:: Problem statement ::
What you return should be the line containing "theorem test_decode_bstop : reads" and each line after it to the end of the records, copied exactly.

<<<<

-- ==== Sys2Proof/Tests/Slice0.lean ====
section
/-! SUPPORT. Sys2Proof/Tests/Slice0.lean: the model against vectors of 95_test_vectors.md (its vector names stand in the
comments), the ill-formed terms WellFormed refuses, the words of section 9, and for every obligation with hypotheses a
state and operands that meet them. -/

namespace Sys2Proof.Tests

open Sys2Proof.Machine

/-! ### Helpers -/

/-- The test font `TF` of 95_test_vectors.md. -/
def testFont : List FontEntry :=
  [⟨0x31, #v[0x00, 0x42, 0x7F, 0x40, 0x00]⟩, ⟨0x41, #v[0x7E, 0x11, 0x11, 0x11, 0x7E]⟩,
    ⟨0x80, #v[0xFF, 0x80, 0x00, 0x80, 0xFF]⟩, ⟨0x41, #v[0xFF, 0xFF, 0xFF, 0xFF, 0xFF]⟩]

/-- The parameters of the vectors: the illustrative values of 93_implementation_defined.md G7, `INIT_SEQ = [0xAF]`,
`FACTORY_DEFAULT = 2`, an empty diagram. -/
def P : Params where
  factoryDefault := .xorXnor
  nvAddr := 0
  addrA := 0x3C
  addrGap := 0
  initSeq := [0xAF]
  winSeq := [0x21, 0x00, 0x7F, 0x22, 0x00, 0x07]
  cmdPrefix := [0x00]
  dataPrefix := [0x40]
  font := testFont
  glyphAdvancePred := 5
  shortCircuit := true
  diagram := fun _ _ _ _ _ _ => []
  tSample := 0
  tBit := 0
  tWarmup := 0

/-- A field of the next state, if there is one. -/
def seen {α : Type} (f : State → α) : Result → Option α
  | .next t => some (f t)
  | .fault _ => none
  | .refused _ => none

/-- Why an operation was refused, if it was. -/
def why : Result → Option Refusal
  | .next _ => none
  | .fault _ => none
  | .refused r => some r

/-- A reset that finds the byte `v` in the store, and the environment's first answers. -/
def fresh (v : Byte) (answers : List Bool) : State := { State.resetWith v with pinAnswers := answers }

/-- A session with a display, its family loaded, its rows sampled, its framebuffer cleared. -/
def withDisplay : State :=
  { fresh 4 [] with
    family := .dualNot
    familySet := true
    displayPresent := true
    probed := true
    dispAddr := Config.params.addrA
    rowsSet := true
    fbCleared := true }

/-- A session without a display, its family loaded, its rows sampled. -/
def withoutDisplay : State :=
  { fresh 4 [] with family := .dualNot, familySet := true, probed := true, rowsSet := true, owner := .sampler }

/-! ### WellFormed (30_encoding.md R74) -/

/-- A DTEXT of 256 characters has no count byte. -/
theorem test_wellFormed_refuses_256_characters :
    (Instr.dtext 0 0 1 (List.replicate 256 0x41)).wellFormed = false := by decide +kernel

theorem test_wellFormed_takes_255_characters :
    (Instr.dtext 0 0 1 (List.replicate 255 0x41)).wellFormed = true := by decide +kernel

/-! ### Decode (section 9) -/

/-- The instruction read from a word and nothing left over. -/
def reads (bytes : List Byte) (i : Instr) : Bool :=
  match decode bytes with
  | .ok (j, rest) => decide (j = i ∧ rest = [])
  | .error _ => false

/-- Why a word is refused. -/
def decodeFails (bytes : List Byte) : Option DecodeError :=
  match decode bytes with
  | .ok _ => none
  | .error e => some e

theorem test_decode_boot : reads [0x01] .boot = true := by decide
theorem test_decode_cycle : reads [0x02] .cycle = true := by decide
theorem test_decode_rds : reads [0x10, 0x09] (.rds 9) = true := by decide
theorem test_decode_ror_row2 : reads [0x11, 0x00, 0x18] (.ror 0x018) = true := by decide
theorem test_decode_ror_row4 : reads [0x11, 0x03, 0x80] (.ror 0x380) = true := by decide
theorem test_decode_bstart : reads [0x20] .bstart = true := by decide
theorem test_decode_bstop : reads [0x21] .bstop = true := by decide
theorem test_decode_bwrite : reads [0x22, 0x78] (.bwrite 0x78) = true := by decide
theorem test_decode_bprobe : reads [0x23] .bprobe = true := by decide
theorem test_decode_dinit : reads [0x30] .dinit = true := by decide
theorem test_decode_dclear : reads [0x31] .dclear = true := by decide
theorem test_decode_dsetpix : reads [0x32, 0xFF, 0xFF, 0x00, 0x00, 0x01] (.dsetpix (-1) 0 true) = true := by decide
theorem test_decode_dhline : reads [0x33, 0xFF, 0xFB, 0x00, 0x02, 0x00, 0x00] (.dhline (-5) 2 0) = true := by decide
theorem test_decode_dvline : reads [0x34, 0x00, 0x07, 0x00, 0x06, 0x00, 0x09] (.dvline 7 6 9) = true := by decide
theorem test_decode_dflush : reads [0x35] .dflush = true := by decide
theorem test_decode_dchar :
    reads [0x40, 0xFF, 0xFE, 0xFF, 0xFD, 0x01, 0x41] (.dchar (-2) (-3) 1 0x41) = true := by decide
theorem test_decode_dtext :
    reads [0x41, 0x00, 0x0A, 0x00, 0x14, 0x02, 0x03, 0x41, 0x4E, 0x44] (.dtext 10 20 2 [0x41, 0x4E, 0x44]) =
      true := by decide
theorem test_decode_geval : reads [0x50] .geval = true := by decide
theorem test_decode_cload : reads [0x60] .cload = true := by decide
theorem test_decode_cstep : reads [0x61, 0x01] (.cstep true) = true := by decide
theorem test_decode_nvupd : reads [0x62, 0x03] (.nvupd 3) = true := by decide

>>>>

:: Finished task ::
theorem test_decode_bstop : reads [0x21] .bstop = true := by decide
theorem test_decode_bwrite : reads [0x22, 0x78] (.bwrite 0x78) = true := by decide
theorem test_decode_bprobe : reads [0x23] .bprobe = true := by decide
theorem test_decode_dinit : reads [0x30] .dinit = true := by decide
theorem test_decode_dclear : reads [0x31] .dclear = true := by decide
theorem test_decode_dsetpix : reads [0x32, 0xFF, 0xFF, 0x00, 0x00, 0x01] (.dsetpix (-1) 0 true) = true := by decide
theorem test_decode_dhline : reads [0x33, 0xFF, 0xFB, 0x00, 0x02, 0x00, 0x00] (.dhline (-5) 2 0) = true := by decide
theorem test_decode_dvline : reads [0x34, 0x00, 0x07, 0x00, 0x06, 0x00, 0x09] (.dvline 7 6 9) = true := by decide
theorem test_decode_dflush : reads [0x35] .dflush = true := by decide
theorem test_decode_dchar :
    reads [0x40, 0xFF, 0xFE, 0xFF, 0xFD, 0x01, 0x41] (.dchar (-2) (-3) 1 0x41) = true := by decide
theorem test_decode_dtext :
    reads [0x41, 0x00, 0x0A, 0x00, 0x14, 0x02, 0x03, 0x41, 0x4E, 0x44] (.dtext 10 20 2 [0x41, 0x4E, 0x44]) =
      true := by decide
theorem test_decode_geval : reads [0x50] .geval = true := by decide
theorem test_decode_cload : reads [0x60] .cload = true := by decide
theorem test_decode_cstep : reads [0x61, 0x01] (.cstep true) = true := by decide
theorem test_decode_nvupd : reads [0x62, 0x03] (.nvupd 3) = true := by decide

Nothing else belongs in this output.